I Declare: The Emergence of Arabic Young-Adult Lit

Some of you might think that four titles are a rather slim basis on which to declare the emergence of a genre.

But that’s pretty much what I rest my cards on: The 2005 release of الملجأ by Samah Idris, the 2006 release of his النصأب, the October 2010 release of Fatima Sharafeddine’s فاتن and the December 2010 release of Idris’s فلافل النازحين.

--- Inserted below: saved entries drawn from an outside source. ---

-- ==== Sys2Proof/Machine/Frames.lean ====
section
/-! DEFINITION. Frames: their definition and layer map (R242 to R244), their digest (R353, R354), their replacement in place and
the serving passes it goes by (R252, R253, R254). -/

namespace Sys2Proof.Machine

/-! ## Definition -/

/-- The runs of a layer: device address and pages (R243). -/
def State.layerRuns (s : State) (record : BitVec 512) (layer : Nat) : List (Nat × Nat) :=
  ((List.range 24).map (fun i => let e := s.nat (frLayerMap record + 192 * layer + 8 * i) 8; (field e 43 0, field e 63 44))).filter
    (fun r => decide (r.2 ≠ 0))

/-- Does a page belong to a function with TIER 1 or 2? -/
def State.ownsPage (s : State) (f p : Nat) : Bool :=
  let e := s.page p
  decide (pgTier e = 1 ∨ pgTier e = 2) && decide (pgOwner e = f)

/-- Does a whole range lie in populated memory and in owned pages (R249)? -/
def State.ownsRange (s : State) (f a n : Nat) : Bool :=
  decide (n = 0) || (sameRegion a n && decide (region a ≠ .llm) && (pagesOf a n).all (s.ownsPage f))

/-- May the layer map lie there: in a SCRATCH partition of the owner or in tiered companion pages of it (R243)? -/
def State.layerMapOk (s : State) (owner a n : Nat) : Bool :=
  sameRegion a n && (match region a with
    | .llm => (partsOf a n).all (fun p => decide ((s.part p).owner.map (·.val) = some owner) && decide ((s.part p).mode = 0))
    | .companion => (pagesOf a n).all (s.ownsPage owner)
    | _ => false)

/-- Is every run of a layer made of owned pages that are shared with the frame and IDLE (R243, R244)? -/
def State.runOk (s : State) (owner frame : Nat) (r : Nat × Nat) : Bool :=
  decide (r.1 % 65536 = 0) && s.ownsRange owner r.1 (r.2 * 65536) && (pagesOf r.1 (r.2 * 65536)).all (fun p =>
    let e := s.page p
    pgShared e && decide (pgFrame e = frame) && decide (pgMove e = 0))

/-- Are a frame's pages in place? -/
def State.framePlaced (s : State) (record : BitVec 512) : Bool :=
  s.layerMapOk (frOwner record) (frLayerMap record) (192 * frLayers record)
    && (List.range (frLayers record)).all (fun l => (s.layerRuns record l).all (s.runOk (frOwner record) (frFrameId record)))

/-- Reserved bits or values out of range in a frame record (Table 10-1, R431). -/
def frameRecordBad (r : BitVec 512) : Bool :=
  decide (fld r 47 33 ≠ 0) || decide (fld r 127 80 ≠ 0) || decide (fld r 287 272 ≠ 0) || decide (fld r 351 332 ≠ 0)
    || decide (fld r 511 358 ≠ 0) || decide (frFrameId r = 0xFF) || decide (frLayers r = 0) || flag r 63 || flag r 79

/-- Cause of a define-frame's checks on its record. -/
def State.defineCause (s : State) (r : BitVec 512) : Nat :=
  let st := (s.fn (fnId (frOwner r))).st
  let off := decide (st = .off) || decide (st = .scrubbing)
  lowestCause [
    (frameRecordBad r, 0xC0),
    ((s.frame (frFrameId r)).defined, 0x61),
    (off, 0x90),
    (!off && !s.framePlaced r, 0x5C)]

/-- The record a control operation copies from ADDR. -/
def State.record (s : State) (o : Op) (n : Nat) : Nat := s.nat (s.readAddr o.fn (ctAddr o.desc)) n

/-- Define a frame: generation 0, digest pending, no mortise held; its widths, which no record carries, are free values (log entry
4). -/
def State.defineFrame (s : State) (r : BitVec 512) : State :=
  let (width, s) := s.draw
  let (ff, s) := s.draw
  s.setFrame (frFrameId r) { FrameState.reset with
    defined := true, record := withFld r 31 16 0, width := width, ffWidth := ff, digestState := 1 }

def execDefineFrame (q : QueueId) (d : Desc) (s : State) : Host.Outcome State Fault Refusal :=
  .next (s.issue (.defineFrame q d) (fun o s =>
    let rc := s.recordCause o (ctAddr d) 64
    let r := BitVec.ofNat 512 (s.record o 64)
    if rc ≠ 0 then s.faultOp o rc
    else if s.defineCause r ≠ 0 then s.faultOp o (s.defineCause r)
    else (s.defineFrame r).done o))

/-! ## Digest (R353, R354) -/

/-- A layer's stored bytes. -/
def State.layerBytes (s : State) (record : BitVec 512) (layer : Nat) : List Byte :=
  (s.layerRuns record layer).flatMap (fun r => s.bytes r.1 (r.2 * 65536))

/-- The digest of a frame. -/
def State.frameHash (s : State) (record : BitVec 512) : Nat :=
  Config.shake256 ((List.range (frLayers record)).flatMap (fun l => leBytes 64 (Config.shake256 (s.layerBytes record l) 512))) 512
    % 2 ^ 512

def execFrameDigest (frame : BitVec 8) (s : State) : Host.Outcome State Fault Refusal :=
  let fr := s.frame frame.toNat
  if fr.defined ∧ fr.digestState = 1 then
    .next (s.setFrame frame.toNat { fr with digestState := 0, digest := s.frameHash fr.record })
  else .next s

/-- Frame a control operation names. -/
def ctFrame (d : Desc) : Nat := fld d 135 128

def execMeasureFrame (q : QueueId) (d : Desc) (s : State) : Host.Outcome State Fault Refusal :=
  .next (s.issue (.measureFrame q d) (fun o s =>
    let fr := s.frame (ctFrame d)
    if !fr.defined then s.faultOp o 0x5A
    else if frOwner fr.record ≠ o.fn.val then s.refuseOpen o
    else (s.setFrame (ctFrame d) { fr with digestState := 1 }).done o))

/-! ## Replacement (R253) -/

/-- Contexts of a frame, changed. -/
def State.mapFrameCtxs (s : State) (frame : Nat) (g : BitVec 1024 → BitVec 1024) : State :=
  { s with ctxs := s.ctxs.map (fun c => if cxFrame c.2 = frame then (c.1, g c.2) else c) }

/-- A configured or live context becomes stale. -/
def staleCtx (c : BitVec 1024) : BitVec 1024 := if cxState c = 1 ∨ cxState c = 2 then withFld c 34 32 4 else c

/-- The new generation begins: contexts an earlier replacement left behind become stale (R254). -/
def State.startReplace (s : State) (o : Op) (frame : Nat) : State :=
  let fr := s.frame frame
  let old := frGen fr.record
  let s := s.mapFrameCtxs frame (fun c => if cxFrameGen c ≠ old then staleCtx c else c)
  s.setFrame frame { fr with
    record := withFld fr.record 31 16 ((old + 1) % 65536),
    replace := some { op := o.ref, owner := o.fn, base := ctAddr o.desc, stride := fld o.desc 191 160 * 128, swapped := 0,
                      barrier := true, startBeat := s.beatNow, cut := [] } }

/-- Bytes of a layer's runs. -/
def State.layerSize (s : State) (record : BitVec 512) (layer : Nat) : Nat := sumNat ((s.layerRuns record layer).map (fun r => r.2 * 65536))

/-- Cause of a replace-frame's checks; its source is companion memory the owner may read. -/
def State.replaceCause (s : State) (o : Op) : Nat :=
  let d := o.desc
  let fr := s.frame (ctFrame d)
  let src := (List.range (frLayers fr.record)).map (fun l =>
    let c := s.accessCause o.fn (ctAddr d + l * fld d 191 160 * 128) (s.layerSize fr.record l) false
    (decide (c ≠ 0), c))
  lowestCause ([
    (decide (region (ctAddr d) ≠ .companion), 0xC0),
    (fr.replace.isSome, 0x5D),
    (s.ctxs.any (fun c => decide (cxFrame c.2 = ctFrame d) && decide (cxState c.2 = 3)), 0x5E)] ++ src)

def execReplaceFrame (q : QueueId) (d : Desc) (s : State) : Host.Outcome State Fault Refusal :=
  .next (s.issue (.replaceFrame q d) (fun o s =>
    let fr := s.frame (ctFrame d)
    if !fr.defined then s.faultOp o 0x5A
    else if frOwner fr.record ≠ o.fn.val then s.refuseOpen o
    else if s.replaceCause o ≠ 0 then s.faultOp o (s.replaceCause o)
    else s.startReplace o (ctFrame d)))

/-- Is a function under the cut policy for a replacement? -/
def State.cutNow (s : State) (r : Replace) (f : FnId) : Bool := (s.fn f).swapCut || r.cut.contains f

/-- Queues with an open sequence of a generation, of functions under the drain policy. -/
def State.drainOpen (s : State) (r : Replace) (frame gen : Nat) : Bool :=
  s.queues.any (fun x => decide (x.2.sequence = some (frame, gen)) && !s.cutNow r x.2.owner)

/-- Has every open pass of a generation passed a layer? -/
def State.passesBeyond (s : State) (frame gen layer : Nat) : Bool :=
  s.queues.all (fun x => match x.2.pass with
    | some (fr, g, cur) => !(decide (fr = frame) && decide (g = gen)) || decide (layer < cur)
    | none => true)

/-- May the swap of the next layer start (R253, step 2)? A page that is being re-placed is waited for. -/
def State.swapReady (s : State) (frame : Nat) (fr : FrameState) (r : Replace) : Bool :=
  let old := (frGen fr.record + 65535) % 65536
  s.passesBeyond frame old r.swapped && !(decide (r.swapped = 0) && s.drainOpen r frame old)
    && (s.layerRuns fr.record r.swapped).all (fun x => (pagesOf x.1 (x.2 * 65536)).all (fun p => decide (pgMove (s.page p) ≠ 3)))

/-- Write the runs of a layer from consecutive source bytes. -/
def State.swapRuns (s : State) : Nat → List (Nat × Nat) → State
  | _, [] => s
  | src, r :: rs => (((s.write r.1 (s.bytes src (r.2 * 65536))).invalidate r.1 (r.2 * 65536)).swapRuns (src + r.2 * 65536) rs)

/-- The end of a replacement: the contexts by the frame's policy, the digest anew, the barrier cleared, the operation complete. -/
def State.endReplace (s : State) (frame : Nat) (r : Replace) : State :=
  let fr := s.frame frame
  let s := if frCtxPolicy fr.record = 0 then s.mapFrameCtxs frame staleCtx else s
  let s := (s.setFrame frame { fr with replace := none, digestState := 1 }).raise pageCtxt 0
  match s.op? r.op with
  | some o => s.done o
  | none => s

/-- LAYER_SWAP: the swap of the next layer, once it may start; a wait counts in the owner's WIN_STALL. -/
def execLayerSwap (frame : BitVec 8) (s : State) : Host.Outcome State Fault Refusal :=
  let n := frame.toNat
  let fr := s.frame n
  match fr.replace with
  | none => .next s
  | some r =>
    if !s.swapReady n fr r then .next (s.waitRaise (pageMemf r.owner.val) 0x48 0)
    else
      let s := s.swapRuns (s.readAddr r.owner (r.base + r.swapped * r.stride)) (s.layerRuns fr.record r.swapped)
      let s := s.setFrame n { fr with replace := some { r with swapped := r.swapped + 1 } }
      if frLayers fr.record ≤ r.swapped + 1 then .next (s.endReplace n r) else .next s

/-- DRAIN_LIMIT_EXPIRY: old sequences of the function are still open DRAIN_LIMIT beats after a barrier. -/
def execDrainLimitExpiry (f : FnId) (s : State) : Host.Outcome State Fault Refusal :=
  .next { s with frames := s.frames.map (fun x =>
    match x.2.replace with
    | some r =>
      let old := (frGen x.2.record + 65535) % 65536
      let still := s.queues.any (fun y => decide (y.2.sequence = some (x.1, old)) && decide (y.2.owner = f))
      if r.startBeat + (s.fn f).drainLimit ≤ s.beatNow ∧ still ∧ !r.cut.contains f then
        (x.1, { x.2 with replace := some { r with cut := r.cut ++ [f] } })
      else x
    | none => x) }

/-! ## Passes (R252, R424) -/

/-- Generation a pass of a frame begins under, none while it is held behind the barrier (R253). -/
def State.beginGen (s : State) (f : FnId) (frame : Nat) (first : Bool) : Option Nat :=
  let fr := s.frame frame
  let gen := frGen fr.record
  match fr.replace with
  | none => some gen
  | some r =>
    if r.swapped ≠ 0 then some gen
    else if first || s.cutNow r f then none
    else some ((gen + 65535) % 65536)

/-- A queue with a pass begun on it. -/
def Queue.beginPass (x : Queue) (o : Op) (frame gen : Nat) : Queue :=
  let first := flag o.desc 136
  { x with
    pass := some (frame, gen, 0),
    sequence := if first then some (frame, gen) else x.sequence,
    request := if first then (if hdSclass o.desc = 0 then none else some (hdSclass o.desc - 1, o.readBeat, 0)) else x.request }

def execPassBegin (q : QueueId) (d : Desc) (s : State) : Host.Outcome State Fault Refusal :=
  .next (s.issue (.passBegin q d) (fun o s =>
    let fr := ctFrame d
    if !(s.frame fr).defined ∨ !s.bound o.fn fr then s.faultOp o 0x5A
    else if (s.queue q.val).pass.isSome then s.refuseOpen o
    else match s.beginGen o.fn fr (flag d 136) with
      | none => s.park (.passBegin q d) o
      | some gen => (s.setQueue q.val ((s.queue q.val).beginPass o fr gen)).done o))

/-- Beats by which a pass-end passed the deadline of its request: FIRST_DEADLINE from the stamp, STEP_DEADLINE more for each pass
after it (log entry 41); open where the class is not loaded. DEDUCED. -/
def State.overrun (s : State) (f : FnId) (req : Nat × Nat × Nat) : Nat × State :=
  let cls := SMap.get 0 (s.fn f).classes req.1
  if cls = 0 then s.draw
  else (s.beatNow - (req.2.1 + fld cls 95 64 + req.2.2 * fld cls 127 96), s)

/-- A queue with its pass ended. -/
def Queue.endPass (x : Queue) (last : Bool) : Queue :=
  { x with
    pass := none,
    sequence := if last then none else x.sequence,
    request := if last then none else x.request.map (fun r => (r.1, r.2.1, r.2.2 + 1)) }

def execPassEnd (q : QueueId) (d : Desc) (s : State) : Host.Outcome State Fault Refusal :=
  .next (s.issue (.passEnd q d) (fun o s =>
    let x := s.queue q.val
    if x.pass.map (·.1) ≠ some (ctFrame d) then s.refuseOpen o
    else
      let (late, s) : Nat × State := match x.request with
        | some r => s.overrun o.fn r
        | none => (0, s)
      (s.setQueue q.val (x.endPass (flag d 137))).complete o 0 0 0 (packDetail [(32, late)])))

def execSetSwapPolicy (q : QueueId) (d : Desc) (s : State) : Host.Outcome State Fault Refusal :=
  .next (s.issue (.setSwapPolicy q d) (fun o s =>
    let cut := flag d 128
    let limit := fld d 191 160
    if !cut ∧ limit = 0 then s.faultOp o 0xC0
    else (s.modFn o.fn (fun x => { x with swapCut := cut, drainLimit := limit })).done o))

end Sys2Proof.Machine
end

What’s so special about these four books? Well, at this year’s Beirut Book Fair, going on now, Sharafeddine’s فاتن very deservedly won the fair’s “Best Book” award.

So?

There are other, pre-2005 books that can be classed as Arabic YA—by Lebanese author Emily Nasrallah, for instance—but the books by Idris and Sharafeddine represent a new phenomenon: a simplified modern Arabic, short sentences, tightly written, strongly crafted, specifically targeted at the 12+ reader.

And more YA literature is appearing in Arabic translation, such as J.C. Michaels’ Firebelly, from Al-Balsam Books. Major houses such as Kalimat (which published فاتن) and Bloomsbury-Qatar (which published a translation of Randa Abdel-Fattah’s YA Where the Streets Had a Name) are both on the lookout for quality young-adult literature that will appeal to Arabic-reading teens.

Typically, the Arabic-writing world’s grown-up publishing ventures have focused on books for grown-ups, while children’s publishing ventures have focused on picture books for the 0-12 set, and very little—outside of a few translations—has targeted the Arabic YA market. They were either left to comic books, or adult literature, or foreign languages.

Earlier this year, bookstore owner and Arabic children’s-book revolutionary Zeyna al-Jabri told me that bookstores have had a real difficulty in attracting Arab teens to Arabic literature. She said:

We will either need some miracles stories to fall from the sky and grab the attention of that age group [12-19], or we will have to wait until the generation of toddlers who are being currently raised around enjoyable Arabic books…grows up with the love for Arabic in their blood.

Perhaps these are not those “miracle stories,” but they are a start.

I haven’t read (or seen) any of these, but…

The Tamer Institute has published a number of YA books by Palestinian authors.